Overcoming therapeutic resistance is another very important theme of Lewis et al. Venetoclax is a targeted therapeutic in the BH3 mimetic class, which targets the antiapoptotic B-cell lymphoma 2 (Bcl-2) protein.⁸ It is used in the treatment of various hematologic malignancies, including AML, in combination with low-dose cytarabine. Resistance to venetoclax, or Bcl-2 inhibition, is often due to upregulation of other antiapoptotic Bcl-2 family members.⁸ This includes Mcl-1, which has been the subject of additional drug discovery efforts. However, there may be limitations to the use of specific Mcl-1 inhibitors. The theoretical use of these inhibitors may be limited to short durations to avoid toxicity associated with the disruption of normal physiological roles for Mcl-1. There are also other pathways of resistance to Bcl-2 inhibition aside from upregulation of Mcl-1. This includes upregulation of mitogenic signaling pathways,⁸ many which are known to be regulated by ceramide, including the Akt and MEK/Erk pathways.³ Overall, Lewis et al’s characterization of Mcl-1 downregulation by ceramide contributes profoundly to our understanding of the oncogenic pathways effected by ceramide. Therefore, ceramide-elevating therapies may hold more promise, as they can broadly target and limit multiple pathways of Bcl-2 inhibitor resistance.

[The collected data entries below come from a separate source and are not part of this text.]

/-- The hard limit stop of R203: the plan is given up; the position to hold is taken with the feedback of its S. -/
def Pgn.hardStop (cause : Nat) (g : Pgn) : Pgn :=
  { g with st := .stopHard, segs := [], stop := [], hardPend := true, stopCause := cause }

/-- The position that a hard limit stop holds. -/
def Pgn.hardHold (p : Int) (g : Pgn) : Pgn := { g with stop := [restPhase g.t0 p], hardPend := false }

/-- Whether the plan has reached rest by the committed instant. -/
def Pgn.atRest (g : Pgn) : Bool :=
  decide (g.sp.v = 0) && decide (g.sp.a = 0) &&
    (match g.phases.getLast? with
     | some ph => decide (ph.t ≤ g.t0) && decide (ph.v = 0)
     | none => true)

/-- Whether a velocity segment runs. -/
def Pgn.velRunning (g : Pgn) : Bool := g.segs.any (fun sg => sg.vel.isSome)

/-- The end position of the last segment in the queue, or the setpoint position where there is none with an end (R191). -/
def Pgn.moveBase (g : Pgn) : Int :=
  if g.velRunning then g.sp.p
  else match g.segs.getLast? with
    | some sg => sg.target
    | none => g.sp.p

/-- A signed 64-bit value converted from user units (R189): times NUM / DEN, to the nearest 2^-32 count; none on
overflow. -/
def userConv (d : PgnDesc) (x : Int) : Option Int :=
  let y := divRound (x * d.unitNum) d.unitDen
  if y < -(2 ^ 63) ∨ 2 ^ 63 - 1 < y then none else some y

/-- A new segment with its speeds after V_OVR (R189). -/
def mkSeg (rs : Ramp) (target : Int) (vovr tag rset : Nat) : Seg :=
  let cr := if vovr = 0 then rs.vmax else vovr
  { target := target, cruise := cr, vstart := min rs.vstart cr, vstop := min rs.vstop cr, tag := tag, rset := rset,
    vovr := vovr }

/-- Serves a position move (R191, R195, R196): queued in blend mode, otherwise a replan from the committed state. -/
def Pgn.move (d : PgnDesc) (blend : Bool) (target : Int) (vovr tag rset : Nat) (g : Pgn) : Pgn :=
  let sg := mkSeg (d.ramp rset) target vovr tag rset
  if blend ∧ g.velRunning = false then
    let live := g.segs.filter (fun s => match s.tEnd with | some e => decide (g.t0 < e) | none => true)
    { g with st := .running, stop := [], segs := planQueue d.ramp g.t0 g.sp.p g.sp.v (live ++ [sg]), complete := false }
  else
    { g with st := .running, stop := [], segs := [planSeg (d.ramp rset) sg g.t0 g.sp.p g.sp.v 0 true], complete := false }

/-- Serves a velocity move (R191), which comes to rest exactly at a soft limit where one is given (R205). -/
def Pgn.moveVel (d : PgnDesc) (limit : Option Int) (w : Int) (tag rset : Nat) (g : Pgn) : Pgn :=
  let rs := d.ramp rset
  let sg0 := mkSeg rs g.sp.p 0 tag rset
  let sg := { sg0 with cruise := w.natAbs, vstart := min rs.vstart w.natAbs, vstop := min rs.vstop (max w.natAbs rs.vstop), vel := some w }
  let planned :=
    match limit with
    | some p => if w = 0 then planVel rs sg g.t0 g.sp.p g.sp.v w
                else planSeg rs { sg with target := p, soft := true } g.t0 g.sp.p g.sp.v 0 true
    | none => planVel rs sg g.t0 g.sp.p g.sp.v w
  { g with st := .running, stop := [], segs := [planned], complete := false }

/-- Sets the plan to rest at a position (R59 ENABLING to READY, R200 rank 1). -/
def Pgn.setRest (p : Int) (g : Pgn) : Pgn :=
  { g with st := .idle, segs := [], stop := [], sp := { p := p }, sp0 := { p := p }, limStop := false, complete := false, hardPend := false,
           lost := false, waitStop := 0 }

/-- Seeds the plan with a moving state (R198). -/
def Pgn.seed (p v : Int) (g : Pgn) : Pgn :=
  { g with segs := [], stop := [], sp := { p := p, v := v }, sp0 := { p := p, v := v } }

end Sys2Proof.Machine
end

As intriguing as their other findings are, the recent findings of Lewis et al aided in identifying the integrated stress response as a key pathway linking ceramide to regulation of Mcl-1. This is noteworthy because it may represent a unique vulnerability in cells of hematopoietic origin. Specifically, the ATF4-mediated integrated stress response was previously described as an attribute of hematopoietic stem cells, including AML stem cells.⁹ This means that the ability of ceramide-elevating therapeutics to downregulate Mcl-1 may be possible owing to the prevalence of this integrated stress response in AML stem cells. Furthermore, the ability to impact the AML stem cell population means that ceramide-elevating therapeutics may be advantageously positioned to eradicate this key cellular population. Lewis et al showed that this leukemia-initiating population was disrupted by treatment with MP-A08, which was an effect also observed with other ceramide-elevating therapeutics.⁷ 

There are potential limitations to the utility of ceramide-elevating therapeutics. The first potential limitation is adaptive resistance owing to changes in ceramide metabolism, or more specifically, owing to upregulation of alternative ceramide metabolic outlets.^3,7 To manage this, it is important to understand how the molecular evolution in AML can manifest in changes to ceramide metabolism. This may help identify links between AML molecular subtypes and ceramide metabolic pathways, which could aid the clinical selection of specific ceramide-elevating therapeutics. Moreover, therapeutics simultaneously targeting multiple ceramide metabolic outlets may be useful to avoid adaptive resistance.⁷ Last, it is imperative to define potentially harmful effects of ceramide-elevating therapeutics. A recent study linking disruption of sphingomyelin synthesis to the development of thrombocytopenia is noteworthy.¹⁰ Specifically, it was observed that the lack of sphingomyelin, and not an elevation in ceramide, promoted thrombocytopenia. That effect was uncovered using transgenic knockout mice but could extrapolate to potential sphingomyelin synthase inhibitors, which also are ceramide-elevating therapeutics.

Overall, the study by Lewis et al has advanced our understanding of ceramide-elevating AML therapy by defining a mechanism downregulating Mcl-1 to overcome Bcl-2 inhibitor resistance. Ultimately, this rationalizes improvement to standard care AML therapy with agents such as venetoclax through combination with ceramide-elevating therapeutics.